A standard installation on MacOSX and Linux should work. On Windows, you need to install mingw32 compilers and add them to the path. MingW32 can be found here. Then add the path to your environment variables. An example path is:

C:\Program Files\mingw-w64\x86_64-6.1.0-posix-seh-rt_v5-rev0\mingw64\bin

Note that it is required that you add ODEInterface.jl as well;

]add ODEInterface

Otherwise you may have issues instantiating the solvers.

Common API Usage

This library adds the common interface to ODEInterface.jl's solvers. See the DifferentialEquations.jl documentation for details on the interface.
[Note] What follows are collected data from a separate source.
-- ==== Sys2Proof/Machine/Regs.lean ====
section
/-! DEFINITION. The BAR0 registers: names, offsets, access types and reset values (Tables 01-7, 02-9, 06-7, 08-3, 09-8, 10-8, 11-5, 12-6, 13-11, 14-9, 15-11, 16-5, 17-10, 18-10, 19-7, 20-6, 21-1 to 21-3), and the store of those that hold a value. -/

namespace Sys2Proof.Machine

open Sys2Proof

/-- Every register of BAR0, by its name; MSIX_TABLE and MSIX_PBA are the PF's MSI-X structures (R378). -/
inductive Reg where
  | glbId | glbHlStep | glbSerial | glbMacBase | glbFwVersion | glbScratch
  | glbRegErr | glbRegErrAddr | glbRegErrCnt | glbStartupStatus | glbStartupCode | glbFallowMap
  | glbFeatureLevel | glbDiePos | glbDieRec | xltPortMap | xltPortMapNext | xltPortUp
  | xltSysAddr | xltEthertype | xltVlan | xltRetxCfg | xltConnFail | xltDrop
  | xltFecCe | xltFecUe | xltFcsErr | xltRetx | timNow | timState
  | timOffset | timPtpCfg | timStepThr | timHoldLimit | timSteps | yokSliceState
  | yokCompState | yokCompDrain | yokOwnEntries | yokOwnQueries | yokOwnDrops | yokSchedCfg
  | yokTdStatus | yokTdOut | yokPreempt | yokServeState | yokServePass | yokServeOverrun
  | yokServeDefer | yokCtx | yokLoan | pwrCapHost | pwrCapBmc | pwrCapEff
  | pwrInput | pwrMargin | pwrFast | pwrDomainsA | pwrDomainsB | pwrLastShutdown
  | pwrHlTemp | rlyPartState | rlyPartCode | rlyHayCfg | rlyHayHangs | rlyRestarts
  | rlyWpageRefetch | rlyWpageFail | rlyLogHead | rlyLogCode | rlyLogTime | secState
  | secSvnMin | secRevoked | secDebugScope | secDebugExpiry | secCode | secPanelId
  | secDieFw | tstXmarginCmd | tstXmarginStat | tstCapState | tstCapSeq | tstCapLost
  | hstFnCtrl | hstFnStatus | hstAqSqBase | hstAqCqBase | hstAqSize | hstAqPasid
  | hstFnDies | hstFnErr | hstCqDrop | hstDbDrop | hstLink | hstLinkEvents
  | hstBar4Ctrl | hstBar4Base | msixTable | msixPba | glbDieInfo | hdgLaneRole
  | hdgPortState | hdgCrcErr | hdgReplay | hdgReplayThr | hdgRoute | rlyArrSat
  | rlyArrUfl | rlyArrNan | rlyArrChk | rlyArrChkskip | rlyArrLastchk | memXferCap
  | memXferBusy | rlySbdCe | rlySbdUe | memXferOut | grnPinCfg | grnThrashCfg
  | grnLeaseCfg | grnPinUsed | grnPinDemote | grnThrashLast | grnDiscardDirty | grnLeaseFail
  | grnCohInv | grnCohRecall | grnCohCoarse | grnCohPend | grnCohErr | memRefreshState
  | memStackTemp | memStackTpeak | memTempFail | memEccCe | memEccUe | memEccThr
  | memOdeccCe | memParityRetry | memScrubCfg | memRate | memSpareUsed | memMarginCmd
  | memMarginStat | pwrDieState | pwrFmax | pwrDieEst | pwrDieTemp | pwrDieTpeak
  | pwrStepChg | pwrDomains | pwrThrottle | rlySramCe | rlySramUe | tstBistStatus
  | tstSramFail | tstDramFail | tstSig | tstLmarginCmd | tstLmarginStat
  deriving DecidableEq, Repr

/-- Access types (Table 00-6); no register of the map has W1C or W1S. -/
inductive Access where
  | rw | ro | rc | wo
  deriving DecidableEq, Repr

/-- Where a register lies: in each die block or once, its offset there, its repetitions, its width, its reset value. -/
structure RegRow where
  access : Access
  perDie : Bool
  base : Nat
  stride : Nat
  count : Nat
  wide : Bool
  reset : Nat
  deriving DecidableEq, Repr

def panelRow (a : Access) (base stride count : Nat) (wide : Bool) (reset : Nat) : RegRow := ⟨a, false, base, stride, count, wide, reset⟩
def dieRow (a : Access) (base stride count : Nat) (wide : Bool) (reset : Nat) : RegRow := ⟨a, true, base, stride, count, wide, reset⟩
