/-- A DELETE_SQ whose SQ has no fetched entry left ends, and so does the admin pair that AQ_EN = 0 removes, once its completions are written (R364,
Table 13-11). -/
def State.settleSq (s : State) (f q : Nat) : State :=
  if (s.fn f).entries.any fun x => decide (x.ref.sq = q) then s
  else
    match find? (s.fn f).sqs q with
    | none => s
    | some sq =>
      match sq.deleting with
      | some d => (s.modFn f fun x => { x with sqs := erase x.sqs q }).completeRaw d 0 0 0 0
      | none =>
        if q = 0 ∧ (s.fn f).aqRemoving ∧ (find? (s.fn f).cqs 0).all (fun c => c.stopped || c.buffer.isEmpty) then
          (s.modFn f fun x => { x with sqs := erase x.sqs 0, cqs := erase x.cqs 0, aqEn := false, aqRemoving := false }).setReg
            .hstFnCtrl 0 f 0
        else s

/-- States of the serving loop in which a pass is in progress (Table 15-4). -/
def ServeState.running : ServeState → Bool
  | .gather | .reserve | .encode | .decode | .vocode | .emit | .commit => true
  | _ => false

/-- A composition has stopped at a pass boundary. -/
def ServeState.still (v : ServeState) : Bool := !v.running && decide (v ≠ .rollback)

/-- A quiescing function is quiesced once its compositions have stopped, none of them is being torn down, and no other entry it has fetched is open;
QUIESCE completes, with status 0x07 where its time limit has passed (R373, R374). -/
def State.settleQuiesce (s : State) (f : Nat) : State :=
  match (s.fn f).quiescing with
  | none => s
  | some e =>
    let stopped (c : Nat × Comp) : Bool := c.2.serve.st.still && s.yoke.teardowns.all fun t => decide (t.2.comp ≠ c.1)
    if (s.fn f).entries.all (fun y => decide (y.ref = e)) && s.yoke.comps.all fun c => decide (c.2.fn ≠ f) || stopped c then
      let late := (s.fn f).quiesceLate
      (s.modFn f fun x => { x with quiescing := none, quiesceLate := false, quiesced := true }).completeRaw e (if late then 7 else 0) 0 0 0
    else s

/-- Complete a fetched entry with a status and payload words (Tables 13-7, 13-8). -/
def State.complete (s : State) (e : EntryRef) (status : Nat) (w2 : Nat := 0) (w3 : Nat := 0) (code : Code := 0) : State :=
  let s := s.completeRaw e status w2 w3 code
  let s := s.settleReserved (s.fn e.fn).entries.length e.fn e.sq
  ((s.settleSq e.fn e.sq).settleSq e.fn 0).settleQuiesce e.fn

/-- Mark an entry started. -/
def State.startEntry (s : State) (e : EntryRef) : State :=
  s.modFn e.fn fun f => { f with entries := f.entries.map fun y => if y.ref = e then { y with started := true } else y }

/-- The admin opcodes that a quiesced function accepts (R374). -/
def quiescedOk (op : Nat) : Bool := [0x03, 0x04, 0x08, 0x09, 0x0A, 0x0B, 0x0C].contains op

/-- The opcodes that carry a time in word 1; a NOP completes whatever it holds (Tables 13-4, 13-5, 15-2). -/
def timedOp (op : Nat) : Bool := [0x00, 0x40, 0x44, 0x45].contains op

/-- Perform a command whose entry has been fetched; but for UNBIND the reeve takes none from a queue for a composition under replay (R545). It
must carry opcode `op`; on the wrong kind of queue it completes with status 0x02, and so does one that a quiesced function does not accept (Table
13-5, R374); a TIME where none belongs is an invalid entry (Table 13-4). -/
def State.command (s : State) (e : EntryRef) (op : Nat) (admin : Option Bool) (body : Entry → State → State) : State :=
  match s.entry? e with
  | none => s
  | some x =>
    if x.opcode ≠ op ∨ x.started ∨ !s.fenceOk x ∨ (e.sq < replaySq ∧ compOp op ∧ op ≠ 0x22 ∧ s.replaying x.comp) then s
    else
      let s := s.startEntry e
      if admin.any fun a => decide (a ≠ decide (e.sq % replaySq = 0)) then s.complete e 2
      else if e.sq = 0 ∧ (s.fn e.fn).quiesced ∧ !quiescedOk op then s.complete e 2
      else if !timedOp op ∧ x.word 1 ≠ 0 then s.complete e 1
      else body x s

/-- The slices of function `f`: its dies (R369, HST_FN_DIES). -/
def State.fnDies (s : State) (f : Nat) : List Nat :=
  if s.host.vfs = 0 then (if f = 0 then upto 24 else [])
  else if f = 0 ∨ s.host.vfs < f then []
  else (upto 24).filter fun d => decide ((f - 1) * 24 / s.host.vfs ≤ d) && decide (d < f * 24 / s.host.vfs)

/-- The public key of the ML-DSA-87 pair of a seed, and a signature by it, as bytes (R513). -/
def mldsaKey (seed : List Byte) : List Byte := natLe 2592 (Config.mldsaPublic seed).toNat
def mldsaSig (seed msg : List Byte) : List Byte := natLe 4627 (Config.mldsaSign seed msg).toNat

end Sys2Proof.Machine
end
Following the Lorenz example from the ODE tutorial, we can solve this using dopri5 via the following:

using ODEInterface, ODEInterfaceDiffEq
function lorenz(du,u,p,t)
 du[1] = 10.0(u[2]-u[1])
 du[2] = u[1]*(28.0-u[3]) - u[2]
 du[3] = u[1]*u[2] - (8/3)*u[3]
end
u0 = [1.0;0.0;0.0]
tspan = (0.0,100.0)
prob = ODEProblem(lorenz,u0,tspan)
sol = solve(prob,dopri5(),abstol=1e-4)
using Plots; plot(sol,vars=(1,2,3))

The options available in solve are documented at the common solver options page. The available methods are documented at the ODE solvers page.